Post image for Wales Coast Path: Harlech to Maentwrog

Wales Coast Path: Harlech to Maentwrog

June 1, 2014 · 8 comments

Date walked: 5th April 2014

Distance walked: around 12 miles

Cumulative total of miles walked along The Wales Coast Path: 547

The official website of the Wales Coast path is

OS map required:  OL 18 – Harlech, Porthmadog & Bala

I get all my maps from Dash4it. They are well discounted, and delivery is free and fast.


I had stayed last night at Byrdir House bed and breakfast (£55 a room). I had a nice large room at the front with an en suite (shower). The only problem was that the toilet was not fixed to the floor properly, which was slightly unsettling. And in order to get a wi-fi connection I had to sit on the stairs outside my room.  Oh, and for the life of me I could not work out how to make the TV talk to the satellite receiver (some instructions would help).

Breakfast was a fine affair, prepared by my host in his chefs whites.
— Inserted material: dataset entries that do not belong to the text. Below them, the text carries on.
-- ==== Sys2Proof/Machine/State.lean ====
section
/-! DEFINITION. Sys2Proof/Machine/State.lean: the state of the Ikiuri as plain data, the fault and refusal reasons, and
the state after power-up (R419). INVENTORY.md lists every field with the rule that names it. Sparse collections are
lists of (key, value) pairs with strictly rising keys. -/

namespace Sys2Proof.Machine

/-- A sparse collection by key: strictly rising keys. -/
abbrev SMap (α : Type) := List (Nat × α)

/-- Why a step stops with a fault: only where the issuing party the state names does not exist, so there is nothing to
run. No run reaches it (the agenda and the scheduler name live parties only). Safe: the machine stops. -/
inductive Fault where
  /-- Raised by every instruction meaning when `cur` names no live thread or gang. Safe. -/
  | noIssuer
  deriving DecidableEq, Repr

/-- Why the model has no meaning for a step. -/
inductive Refusal where
  /-- Raised by an arm of the dispatcher whose instruction has no meaning yet. Safe. -/
  | notModelled (mnemonic : String)
  deriving DecidableEq, Repr

/-- A party's sequencer within its thread (R173): the scalar sequencer, or the gang named by its lowest slice. -/
inductive Party where
  | scalar
  | gang (g : Nat)
  deriving DecidableEq, Repr

/-- The party whose instruction is being executed: the thread is named by core*32 + slot; the stored bytes of a lane
instruction (R24); how many line requests of a lane memory instruction are performed in this turn at most, all that can be
where none is named (R201, log 3). -/
structure Issuer where
  tid   : Nat
  party : Party
  len   : Nat
  lines : Option Nat := none
  deriving DecidableEq, Repr

/-- What acts next, where the order of independent agents or the outside world decides (log 3). -/
inductive Move where
  | scalar (tid : Nat)
  | lane (tid gang : Nat)
  /-- A gang's turn in which at most n line requests of its instruction are performed (R201). -/
  | lines (tid gang n : Nat)
  | event (i : Instr) (a : EvArg)
  | tick (clk : Nat)
  deriving DecidableEq, Repr

/-- Registers of one width: what was written, over what they held when the file was made. `init` 0 reads zero, the
power-up image (R419); `init` n > 0 reads the free values of birth n (R6, log 2). -/
structure RegFile (w : Nat) where
  init   : Nat
  writes : SMap (BitVec w)
  deriving DecidableEq, Repr

/-- Token kinds (R254). -/
inductive TokenKind where
  | ifTok | elseTok | loopTok
  deriving DecidableEq, Repr

/-- One entry of a slice's token stack (R254). -/
structure Token where
  kind    : TokenKind
  pending : BitVec 4
  exited  : BitVec 4
  join    : BitVec 32
  deriving DecidableEq, Repr

/-- STATE of a slice (R253). -/
inductive SliceState where
  | issuing | atRegang | ended | idle
  deriving DecidableEq, Repr

/-- What a blocked party waits for (R217, R313-R318, R334). -/
inductive Wait where
  /-- In a waiter list of the queue at this home key. -/
  | queue (q : Nat)
  /-- `queue.qdrain` on the queue at this home key (R219). -/
  | drain (q : Nat) (scratch : Option Nat)
  /-- `sync.wait` with its registers and its deadline in reference ticks; none is no timeout (R316). -/
  | sync (d a b : BitVec 6) (deadline : Option Nat)
  /-- A pop the home has performed (R217): what it gave, still to be stored by the party. -/
  | deliver (d : BitVec 6) (buf pos : Word) (elem : List Byte) (poison : Bool)
  /-- A `sync.wait` withdrawn by a save, to be issued again with the deadline it had (R316). -/
  | resync (deadline : Option Nat)
  /-- `sync.arrive` with WAIT: the designator and the phase arrived in (R318). -/
  | phase (bar : Word) (p : BitVec 16)
  /-- A pool claim in the cohort's waiter order (R261). -/
  | claim
  /-- `task.spawn` held for its release, or for a free slot: the packet it copied at issue (R328). -/
  | spawn (packet : List Byte) (slot : Bool)
  /-- `sys.sys` awaiting its response (R393). -/
  | sys
  /-- A remote operation in flight on a flow (R224, R368). -/
  | remote (flow : Nat)
  /-- A stall that is no wait for another party (R390): the instruction is issued again when memory lets it. -/
  | stall
  /-- A request held at the core's issue port by a full queue, which holds every later request of the core (R160), with how
  many line requests of its instruction have left, and what those that have been performed returned by lane, each value
  with the flags it raised. -/
  | port (sent : Nat) (got : List (Nat × Nat × BitVec 6))
  /-- An access that waits at its home (R161, R183), with the same of the line requests before it. -/
  | home (sent : Nat) (got : List (Nat × Nat × BitVec 6))
  /-- A push whose release is unfinished (R216), with the element loaded at issue (R221, R322); no wait for another party
  (R390). -/
  | loaded (elem : List Byte)
  /-- A gang held by its selection instruction until that retires (R142); no wait for another party (R390). -/
  | select
  /-- Any other wait for another party: the instruction is issued again when it can proceed (R334). -/
  | again
  deriving DecidableEq, Repr

/-- One slice of a thread (R253), with its token stack (bottom first), the sys.sys hold (R393) and what its gang waits
for (kept on every slice of the gang). `since` is when its gang became ready (R300) and `last` when it issued last (R255);
`skip` is the stored length of the `lb.regang` it waits at (R256). -/
structure Slice where
  lpc   : BitVec 32
  skip  : Nat
  mask  : BitVec 4
  gang  : Nat
  st    : SliceState
  stack : List Token
  held  : Bool
  wait  : Option Wait
  since : Nat
  last  : Nat
  deriving DecidableEq, Repr

/-- A queued lane block: its entry and its block arguments b0-b7 (R257). -/
structure Block where
  entry : BitVec 32
  args  : List Word
  deriving DecidableEq, Repr

/-- A declared range (R56). -/
structure Range where
  base   : Nat
  len    : Nat
  read   : Bool
  write  : Bool
  atomic : Bool
  deriving DecidableEq, Repr

/-- An accumulator tile with the slice count of the thread that holds or gave it (R113, R261); cell row*128 + column. `poison`
lists the 32-byte sectors that are poisoned (R414), eight cells each. -/
structure Tile where
  tag    : Nat
  cells  : RegFile 32
  poison : List Nat
  deriving DecidableEq, Repr

/-- A posted reduction (R181, R193): the thread and the party (R173) that issued it, what a fault record says of them
(R388), its lane (0xFF for none), the context, the address, the operation (the OPR code of R202), its size in bytes and the
operand. `owed` says that its thread has detached since, so that its task still waits for it (R329). -/
structure Red where
  uid   : Nat
  core  : Nat
  slot  : Nat
  lane  : Nat
  party : Party
  pc    : Word
  task  : Word
  winid : Word
  ctx   : Nat
  addr  : Nat
  op    : Nat
  bytes : Nat
  value : BitVec 128
  owed  : Bool
  deriving DecidableEq, Repr

/-- Entry reason of a window step (R262). -/
inductive Reason where
  | openR | record | merge | close | expire | pane
  deriving DecidableEq, Repr

/-- A stream record, or a pane record, under delivery: position, sequence number, address of its ring slot, bytes
(R226, R262). -/
structure StreamRec where
  pos   : Nat
  seq   : Nat
  addr  : Nat
  bytes : List Byte
  deriving DecidableEq, Repr

/-- The window step a thread runs (R272): the window and the reason. -/
structure StepRef where
  win    : Nat
  reason : Reason
  deriving DecidableEq, Repr

/-- One thread (R252-R263). `uid` names it for the whole run, whatever slot it sits in; `ranged` says that its task is a
range task (R330); `reserved` holds the queue positions it has reserved: the block, its binding, the position (R218);
`vpoison` the poisoned 32-byte sectors of its vector registers (R414): two registers of a slice each, by slice*124 +
register/2 (log 27). -/
structure Thread where
  uid      : Nat
  ctx      : Nat
  cohort   : Nat
  index    : Nat
  csize    : Nat
  slices   : Nat
  prio     : Nat
  role     : BitVec 16
  vregs    : Nat
  tiles    : List Tile
  s        : RegFile 64
  v        : RegFile 32
  vpoison  : List Nat
  p        : RegFile 32
  y        : RegFile 64
  pc       : Word
  fpflags  : BitVec 6
  fpctl    : BitVec 5
  rngkey   : Word
  rngctr   : Word
  task     : Word
  winid    : Word
  stream   : Word
  sl       : List Slice
  blocks   : List Block
  running  : Bool
  ranges   : List Range
  grant    : List Nat
  clean    : Bool
  wdog     : Nat
  portCopy : Word
  wait     : Option Wait
  redBuf   : List Red
  reserved : List (Nat × Nat × Nat)
  emits    : List (Word × List Byte)
  detached : Bool
  ended    : Bool
  faulted  : Bool
  step     : Option StepRef
  piece    : Nat
  ranged   : Bool
  since    : Nat
  deriving DecidableEq, Repr

/-- A reservation record (R122). -/
structure Resv where
  w0   : Word
  w1   : Word
  live : Bool
  deriving DecidableEq, Repr

/-- A barrier (R317). -/
structure Barrier where
  phase   : BitVec 16
  count   : BitVec 16
  arrived : BitVec 16
  deriving DecidableEq, Repr

/-- Who waits in a queue's list (R209). -/
inductive WaiterWho where
  | thread (tid : Nat) (party : Party)
  | network (flow : Nat)
  | carder (die : Nat)
  | taskEngine (die : Nat)
  deriving DecidableEq, Repr

/-- The operation a waiter will complete (R217, R223). -/
inductive WaitOp where
  | push (d : BitVec 6) (elem : List Byte)
  | reserve (d : BitVec 6)
  | pop (d : BitVec 6) (buf : Word)
  | pushv (o : LaneOps) (len : Nat) (lanes : List Nat) (elems : List (List Byte))
  | popv (o : LaneOps) (len : Nat) (lanes : List Nat)
  /-- A held emission the Carder pushes for a step (R322): the step's uid orders it among its own. -/
  | emit (uid ctx : Nat) (elem : List Byte)
  /-- `queue.qlen` carried to another package (R224). -/
  | value (d : BitVec 6)
  /-- `queue.qtrypush` carried to another package (R224). -/
  | attempt (d : BitVec 6)
  /-- `sync.arrive` carried to another package (R369): the count it offers, and whether it waits for the phase to pass (R318). -/
  | arrive (d : BitVec 6) (bar : Word) (n : BitVec 16) (waits : Bool)
  /-- The wait of such an arrival (R318, R370): the phase arrived in. -/
  | phase (p : BitVec 16)
  deriving DecidableEq, Repr

/-- A waiting operation in one of a queue's two lists (R209). -/
structure Waiter where
  who : WaiterWho
  op  : WaitOp
  deriving DecidableEq, Repr

/-- What a home keeps of a bound queue beside its control block's bytes (R208-R214). `ctx` is the binding context,
`uid` and `core` the binding thread and its core, `va` the block's address, `bind` names the binding itself. -/
structure Queue where
  stream  : Bool
  va      : Word
  ctx     : Nat
  core    : Nat
  uid     : Nat
  bind    : Nat
  commit  : List Bool
  pushers : List Waiter
  poppers : List Waiter
  frozen  : Option (BitVec 10)
  deriving DecidableEq, Repr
The fresh croissant and rolls were a great start and the excellent cooked breakfast was presented as a work of art, some toast on the plate being cut into a series of circles and stacked like a sand castle.

Another dull day greeted me as I made my way back up the main street and down the steep hill past Harlech castle.

Harlech Castle, photographed by Charles Hawes

The new visitor centre and cranes are just over to the right.

It wasn’t the most inspiring of starts to the day’s walk; a half a mile by the A496 was followed by a squelch across some fields.

Field on the Wales Coast path near Harlech, photographed by Charles Hawes


 They led to a concrete road running along the edge of a woodland.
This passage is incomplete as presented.